3

I have made a Feed The Beast Ultimate server for a couple of friends. When I try to connect to it, it says connection refused:connect, which, according to this post mans that there is no server online, or my router is not port forwarded properly. However, none of these apply. My router is port-forwarded correctly, and it's not a firewall problem either (I tested by disabling Windows Firewall for a couple minutes and failed to log in). I can connect by using my internal IP and localhost on the same computer. I have not tested if the internal IP works on a different computer on the same network. So, given the above information, what could be the problem? Did I forget something?

Port-Fowarding Setup

12
  • Generally speaking you shouldn't use your external IP to connect to your own computer as it's just extra networking. Can your friends connect using that external IP?
    – 3ventic
    Commented Jul 26, 2013 at 16:38
  • @3venticNo, that's the problem.
    – user28379
    Commented Jul 26, 2013 at 16:39
  • If your friends can't connect either then you have a problem with the port forwarding setup, or something else is blocking the IP. Check with some port checking tool if the port is properly opened.
    – 3ventic
    Commented Jul 26, 2013 at 16:44
  • @3ventic see my picture
    – user28379
    Commented Jul 26, 2013 at 16:46
  • 1
    If you open up your cmd.exe (Command prompt) and enter ipconfig, what is listed under IPv4 address? THAT is what you should put in Private IP there.
    – 3ventic
    Commented Jul 26, 2013 at 16:47

2 Answers 2

9

It looks like you have your public IP typed into the Private IP field on your port forwarding setup. The public IP is assigned to your modem/router by your ISP.
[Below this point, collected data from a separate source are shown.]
/-- R262: whether a block's seal is the one expected of its row. -/
def sealGood (e : Expect) (row : Nat) (x : Sealed) : Bool :=
  x.row = row && x.q = e.q && x.parity = e.parity &&
    (if row / 2 ^ 31 % 2 = 1 then (e.gen + 2 ^ 24 - x.gen % 2 ^ 24) % 2 ^ 24 < 2 ^ 23
     else x.gen = e.gen) &&
    (x.parity || x.pi.guard = blockGuard x.data)

/-- R262: whether a decoded block's seal is the one expected of its place. -/
def sealPasses (r : PoolReq) (x : Sealed) : Bool := sealGood r.expect r.place.row x

/-- Count a sector-iteration in DEC_ITERATIONS, whose unit is 65,536 (R188). -/
def State.countIter (s : State) : State :=
  if s.pool.iterRem = 65535 then (s.modPool fun p => { p with iterRem := 0 }).count R.DEC_ITERATIONS_TOTAL 1
  else s.modPool fun p => { p with iterRem := p.iterRem + 1 }

/-- A sector at an iteration end that is not the last, decided by its first condition of R175's table that applies: `none`
while it goes on. `again` says whether it satisfies every check and waits for its cross-check, so that it is not deferred. -/
def State.endsNow (s : State) (x : PoolSector) (again : Bool) : Option PoolStatus :=
  if x.cancel then some .aborted
  else if s.holdUs x.cls + x.arrival ≤ s.now then some .hold
  else if !again && s.get R.DEC_WATER_DEFER ≤ s.pool.occupancy && s.get R.DEC_CTRL_DEFER_AT ≤ x.iters && s.canDefer && s.spillFree
  then none
  else if s.sectorBudget x ≤ x.iters then some .budget
  else none

/-- A sector ends ABORTED, HOLD or BUDGET at an iteration end, with its counts (R175, R180). -/
def State.endAt (id : Nat) (x : PoolSector) (st : PoolStatus) (s : State) : State :=
  match st with
  | .aborted => s.abortSector id x
  | .hold => ((s.skip x).count R.DEC_ENDS_HOLD 1).endSector id x .hold true none
  | _ =>
    let full := s.budget x.cls = s.get (R.DEC_CLASS_MAX_ITER x.cls)
    let s1 := if x.req.budget.isSome then s
      else if full then (if statRead x then s.modStat x (DecStat.add 12 x.iters 0 0 false) else s)
      else s.skip x
    (s1.count R.DEC_ENDS_BUDGET 1).endSector id x .budget true none

/-- A sector goes to the spill area (R170). -/
def State.defer (id : Nat) (x : PoolSector) (s : State) : State :=
  match s.spillEntry with
  | some e =>
    (s.spillBegin.modPool fun p => { p with sectors := tset id { x with st := .deferred e } p.sectors }).count
      R.DEC_COUNT_DEFERRALS 1
  | none => s
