-- ==== Sys2Proof/Machine/Cache.lean ====
section
/-! DEFINITION. DRAM and the buffer cache (ch12): lines, replacement, dirty space, staging commit, fills, the cache's
states, and the retirement of packages. -/

namespace Sys2Proof.Machine

/-! ## Geometry and tags (R347 to R350) -/

/-- Set of a line (R347). -/
def lineSet (v line : Nat) : Nat :=
  Nat.xor (Nat.xor line (line / 2 ^ 16)) (Nat.xor (line / 2 ^ 32) (v * 0x0F3B)) % 65536

def State.modCache (f : Cache → Cache) (s : State) : State := { s with cache := f s.cache }
def State.tag (s : State) (set w : Nat) : Tag := tgetD (16 * set + w) {} s.cache.tags
/-- Write a tag entry; an invalid one is not listed. The frame's header is rewritten with a change of KIND, PARTNER, DIRTY
or WRITTEN (R349). -/
def State.setTag (set w : Nat) (t : Tag) (s : State) : State :=
  let old := s.tag set w
  let t' := if t.kind != old.kind || t.partner != old.partner || t.dirty != old.dirty || t.written != old.written then
      { t with hdr := t.valid }
    else t
  s.modCache fun c => { c with tags := if t.kind = 0 then tdel (16 * set + w) c.tags else tset (16 * set + w) t' c.tags }

/-- The header of a line frame (R349). -/
def Tag.header (t : Tag) : List Nat :=
  let c := leBytes 2 t.vol ++ leBytes 6 t.line ++ [t.kind, t.partner, 0, 0] ++ leBytes 4 t.hdr ++ leBytes 4 t.dirty ++
    leBytes 4 t.written ++ [0, 0, 0, 0]
  c ++ leBytes 4 (crc32c c)

/-- A way is in service (R359, R362). -/
def State.wayOk (s : State) (w : Nat) : Bool := (s.get R.CACHE_STATUS_WAYS).testBit w

/-- The way that holds a line as a primary (R347). -/
def State.findLine (s : State) (v line : Nat) : Option Nat :=
  (List.range 16).find? fun w =>
    let t := s.tag (lineSet v line) w
    s.wayOk w && t.kind = 1 && t.vol = v && t.line = line

/-- The cache looks lines up: On or Draining (R355). -/
def State.cacheLooks (s : State) : Bool := let st := s.get R.CACHE_STATUS_STATE; st = 2 || st = 3

/-- touch of R350. -/
def plruTouch (bits w : Nat) : Nat :=
  ((List.range 4).foldl (fun (acc : Nat × Nat) lv =>
    let n := acc.2
    let b := w / 2 ^ (3 - lv) % 2
    let cur := acc.1 / 2 ^ (n - 1) % 2
    (acc.1 + (1 - b) * 2 ^ (n - 1) - cur * 2 ^ (n - 1), 2 * n + b)) (bits, 1)).1

/-- victim of R350. -/
def plruVictim (bits : Nat) : Nat :=
  ((List.range 4).foldl (fun n _ => 2 * n + bits / 2 ^ (n - 1) % 2) 1) - 16

/-- A hit or fill touches its way (R350). -/
def State.touch (set w : Nat) (s : State) : State :=
  (s.modCache fun c => { c with plru := tset set (plruTouch (tgetD set 0 c.plru) w) c.plru, touches := c.touches + 1 }).modCache
    fun c => match tget (16 * set + w) c.tags with
      | some t => { c with tags := tset (16 * set + w) { t with touched := c.touches } c.tags }
      | none => c

/-- R350: a way may be the victim. -/
def State.eligibleWay (s : State) (set w : Nat) : Bool :=
  let t := s.tag set w
  s.wayOk w && (t.kind = 0 || (t.kind = 1 && t.dirty = 0)) && !t.wb && !t.fill && !t.hold

/-- The way taken for a new line, with some ways left out (R350). -/
def State.victim (s : State) (set : Nat) (except : List Nat) : Option Nat :=
  let v := plruVictim (tgetD set 0 s.cache.plru)
  ((List.range 16).map fun i => (v + i) % 16).find? fun w => !except.contains w && s.eligibleWay set w

/-- Block of a frame. -/
def State.frame (s : State) (set w b : Nat) : Option (Block × Pi) := tget (32 * (16 * set + w) + b) s.cache.frames
def State.setFrame (set w b : Nat) (x : Block × Pi) (s : State) : State :=
  s.modCache fun c => { c with frames := tset (32 * (16 * set + w) + b) x c.frames }
/-- The blocks of a frame are gone. -/
def State.dropFrame (set w : Nat) (s : State) : State :=
  s.modCache fun c => { c with frames := c.frames.filter fun e => e.1 / 32 != 16 * set + w }

/-- Take a way for a new entry: an eviction of a clean line is counted. -/
def State.takeWay (set w : Nat) (t : Tag) (s : State) : State :=
  let s1 := if (s.tag set w).kind = 1 then s.count (R.CACHE_COUNT_COUNT 5) 1 else s
  ((s1.dropFrame set w).setTag set w t).touch set w

/-- Key of a block of a volume in acknowledged staging. -/
def stageKey (v lba : Nat) : Nat := 2 ^ 41 * v + lba

/-- The newest copy of a block held in DRAM: acknowledged staging, then a valid block of its line (R355). -/
def State.inDram (s : State) (v lba : Nat) : Option (Block × Pi) :=
  match tget (stageKey v lba) s.cache.staged with
  | some x => some x
  | none =>
    if s.cacheLooks then
      match s.findLine v (lba / 32) with
      | some w =>
        let set := lineSet v (lba / 32)
        if (s.tag set w).valid.testBit (lba % 32) then s.frame set w (lba % 32) else none
      | none => none
    else none

/-- A dirty copy of a block: its line's dirty block or acknowledged staging (R308, VERIFY). -/
def State.dirtyInDram (s : State) (v lba : Nat) : Option (Block × Pi) :=
  match tget (stageKey v lba) s.cache.staged with
  | some x => some x
  | none =>
    if s.cacheLooks then
      match s.findLine v (lba / 32) with
      | some w =>
        let set := lineSet v (lba / 32)
        if (s.tag set w).dirty.testBit (lba % 32) then s.frame set w (lba % 32) else none
      | none => none
    else none

/-! ## Dirty space (R352) -/

/-- Lines with a dirty block: set, way and entry of each dirty primary. -/
def State.dirtyTags (s : State) : List (Nat × Tag) := s.cache.tags.filter fun e => e.2.kind = 1 && e.2.dirty != 0

/-- The dirty limit in lines: DIRTY_LIMIT or the effective limit of R399, whichever is lower. -/
def State.dirtyLimit (s : State) : Nat := 1024 * min (s.get R.CACHE_CTRL_DIRTY_LIMIT) (s.get R.PWR_HOLDUP_HOLD_LIMIT)

/-- Dirty lines, reservations and acknowledged staging counted against the limit (R352). -/
def State.dirtyUsed (s : State) : Nat :=
  let dirty := s.dirtyTags.map fun e => (e.2.vol, e.2.line)
  dirty.length + (s.cache.reserved.filter fun x => !dirty.contains x).length + s.cache.staged.length / 32

/-- Lines of a range. -/
def linesOf (v lba n : Nat) : List (Nat × Nat) :=
  (List.range ((lba + n + 31) / 32 - lba / 32)).map fun i => (v, lba / 32 + i)

/-- Lines of a range for which a reservation has still to be made (R352). -/
def State.toReserve (s : State) (v lba n : Nat) : List (Nat × Nat) :=
  (linesOf v lba n).filter fun x => !s.cache.reserved.contains x &&
    !(s.dirtyTags.any fun e => e.2.vol = x.1 && e.2.line = x.2)

/-- Reserve dirty space for a range if the limit allows. -/
def State.reserve (v lba n : Nat) (s : State) : Option State :=
  let l := s.toReserve v lba n
  if s.dirtyUsed + l.length ≤ s.dirtyLimit then some (s.modCache fun c => { c with reserved := c.reserved ++ l }) else none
You will want to instead put your private/internal IP in that field. This is the IP assigned to your computer by your router. You can find your internal IP (under Windows) by opening cmd.exe and typing ipconfig. You will look for a line that says:
IPv4 Address.....: 192.168.x.x

Type this whole address into your router's port forwarding configuration as your "Private IP". As Kevin points out in the comments, if the computer you are using as your minecraft server is different from the computer you intend to use to play, this applies to the server computer.
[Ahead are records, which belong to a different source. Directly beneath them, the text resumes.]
/-- R338: the result (1 done, 2 not frozen, 3 refused), how many commands were released or discarded, and the state. -/
def State.resume (n q action : Nat) (s : State) : Nat × Nat × State :=
  if !s.holdsQueue n q || 1 < action then (3, 0, s)
  else if (s.queueSt n q).frozen.isNone then (2, 0, s)
  else (1, (s.heldCmds n q).length, if action = 0 then s.release1 n q else s.discard1 n q)

/-- RESUME by capsule, for the action a row names; an action above 1 goes with CONTINUE. -/
def resumeCmd (discard : Bool) (r : CmdRef) (s : State) : State :=
  match s.cmdOf r with
  | none => s
  | some c =>
    if c.op != 9 || c.stage != .fresh || (capB c.cap 33 = 1) != discard then s
    else
      match s.resume r.session (capB c.cap 32) (capB c.cap 33) with
      | (3, _, _) => s.complete c St.invalidField 0 0 0
      | (2, _, t) => t.complete c St.success 0 1 0
      | (_, n, t) => t.complete c St.success n 0 0

/-! ## The commands -/

def execRead (r : CmdRef) (hostBad : Option Nat) (s : State) := actHost s (readCmd r hostBad)
def execWrite (r : CmdRef) (s : State) := actHost s (writeCmd r)
def execWriteZeroes (r : CmdRef) (s : State) := actHost s (zeroCmd 3 r)
def execDeallocate (r : CmdRef) (s : State) := actHost s (zeroCmd 4 r)
def execFlush (r : CmdRef) (s : State) := actHost s (flushCmd r)
def execVerify (r : CmdRef) (hostBad : Option Nat) (s : State) := actHost s (verifyCmd r hostBad)
def execAbort (r : CmdRef) (s : State) := actHost s (abortOp r)

end Sys2Proof.Machine
end

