-- ==== Sys2Proof/Machine/Power.lean ====
section
/-! DEFINITION. Power and supply (ch14): feeds, converter halves, the power cap, the supply states, the cut, banking and the
recovery from a cut. -/

namespace Sys2Proof.Machine

def State.modPow (f : Power → Power) (s : State) : State := { s with pow := f s.pow }
def State.modPins (f : Pins → Pins) (s : State) : State := { s with pins := f s.pins }

/-- PWR_STATUS.SUPPLY. -/
abbrev Sup.normal : Nat := 0
abbrev Sup.warning : Nat := 1
abbrev Sup.rideQualify : Nat := 2
abbrev Sup.cut : Nat := 3
abbrev Sup.cutQualify : Nat := 4
abbrev Sup.banked : Nat := 5

def State.supply (s : State) : Nat := s.get R.PWR_STATUS_SUPPLY

/-! ## Feeds and converters (R390 to R392) -/

def feedFld (f : Nat) : Fld := if f = 0 then R.PWR_STATUS_FEED_A else R.PWR_STATUS_FEED_B
def lostFld (f : Nat) : Fld := if f = 0 then R.PWR_STATUS_FEED_A_LOST else R.PWR_STATUS_FEED_B_LOST

/-- A feed is judged absent (R391, R392): FEED_LOST, the LOST bit and ATTN_MOD_N. -/
def feedAbsent (f : Nat) (s : State) : State :=
  if s.bit (feedFld f) then
    (((s.set (feedFld f) 0).set (lostFld f) 1).event Ev.FEED_LOST (origin 9 f)).modPins (fun p =>
      { p with attnFeed := addId f p.attnFeed }) |>.modPow (fun p => { p with lostFeeds := addId f p.lostFeeds })
      |>.plan 8 0 Ev.FEED_LOST
  else s

/-- FEED_PRESENT (R391): a feed retired with its PFC stage stays absent (R392). -/
def feedPresent (f : Nat) (s : State) : State := if s.pow.feedRetired.contains f then s else s.set (feedFld f) 1

/-- FEED_OUT_OF_RANGE (R391): the module goes on using the feed. -/
def feedOutOfRange (f : Nat) (s : State) : State :=
  if s.bit (feedFld f) then s.event Ev.FEED_OUT_OF_RANGE (origin 9 f) else s

/-- FEED_RESTORED (R392): a lost feed has been present for 10 s; ATTN_MOD_N is held by it no longer. -/
def feedRestored (f : Nat) (s : State) : State :=
  if s.bit (feedFld f) && s.pow.lostFeeds.contains f then
    ((s.event Ev.FEED_RESTORED (origin 9 f)).modPins fun p => { p with attnFeed := delId f p.attnFeed }).modPow fun p =>
      { p with lostFeeds := delId f p.lostFeeds }
  else s

/-- PFC_FAULT (R392): the stage retires together with its feed, which counts as absent until the next cold start. -/
def pfcFault (f : Nat) (s : State) : State :=
  if s.pow.feedRetired.contains f then s
  else
    let s1 := (feedAbsent f s).modPow fun p => { p with feedRetired := addId f p.feedRetired }
    s1.retire 9 f Ev.ELEMENT_RETIRED Ev.ELEMENT_RETIRED false 0 0 0 0

/-- DCDC_FAULT (R390): the half is switched out and service goes on. -/
def dcdcFault (half : Nat) (s : State) : State :=
  (s.event Ev.DCDC_FAULT (origin 9 (2 + half))).set R.PWR_STATUS_DCDC_DEGRADED 1

/-! ## The power cap (R394) -/

/-- The cap in force: CAP_LIMIT, or 240 W + 4 W for each percent of the PSU zone's service level. -/
def State.capW (s : State) : Nat := min (s.get R.PWR_CTRL_CAP_LIMIT) (240 + 4 * (tgetD 2 {} s.thm.zones).level)

/-- Every actuator's set limit is worked out again (R98). -/
def State.fitAll (s : State) : State := s.forAll (List.range 64) State.fitSet

/-- Slots action 2 writes to Dusk: AUTO = 1, at Noon, busy share below NOON_ABOVE (`busy`, % by slot). -/
def State.duskSlots (s : State) (busy : List Nat) : List Nat :=
  (List.range 32).filter fun i => s.bit (R.SPIN_CTRL_AUTO i) && s.get (R.SLOT_STATUS_STATE i) = 4 &&
    s.get (R.SPIN_CTRL_SETPOINT i) = 2 && busy.getD i 0 < s.get R.STK_SPEED_NOON_ABOVE

/-- Take action n of R394. Actions 1 and 4 act through ACTIONS itself (R89, R417, R446, R42). -/
def State.capAction (n : Nat) (busy : List Nat) (s : State) : State :=
  match n with
  | 1 => s.event Ev.POWER_CAPPED (origin 0 0)
  | 2 =>
    let l := s.duskSlots busy
    (s.forAll l fun i => State.setSetpoint i 1).modPow fun p => { p with dusked := l }
  | 3 => (s.modPow fun p => { p with lowerSets := true }).fitAll
  | _ => s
This tells your router that when it is accessed on port 25565, it will forward the information to a specific computer on your network, specifically the one you list in that box. Your friends (outside your network) will still use that public IP to contact you.

7
  • Do this on the machine that is hosting the server. If you have a computer dedicated for your minecraft server, minecraft traffic should go to that one, not your regular computer. If you installed your server on your regular computer, forget what I said :)
    – Kevin
    Commented Jul 26, 2013 at 18:13
  • So I would use 192.168.0.101?
    – user28379
    Commented Jul 26, 2013 at 18:16
  • 1
    @jeffreylin_ if your minecraft server is hosted on the computer that has that ip, yes.
    – Kevin
    Commented Jul 26, 2013 at 18:17
  • @jeffreylin_ Note that 192.168.0.101 is usually a DHCP-assigned dynamic IP and can change, especially if you have multiple computers on your network. To host a server, you should investigate giving your computer a static IP instead of using DHCP, so that your port forwarding rule won't suddenly stop working if your server gets a different IP assigned to it some day. Commented Jul 26, 2013 at 18:25
  • @SevenSidedDie Very true! You should make your internal IP static so your port forward doesn't suddenly stop working one day.
    – Timtech
    Commented Jul 26, 2013 at 21:44
1

You could just set the computer that hosts your minecraft server as DMZ. It's really bad practice, because you basically have no safety net for that computer anymore, but it does do the job.

1
  • 1
    +1 because it works and is probably easier, but I definitely wouldn't recommend it. You can turn DMZ on and off as needed to help mitigate the risks, but setting up port forwarding will be a better idea long term.
    – PeterL
    Commented Jul 26, 2013 at 18:58

You must log in to answer this question.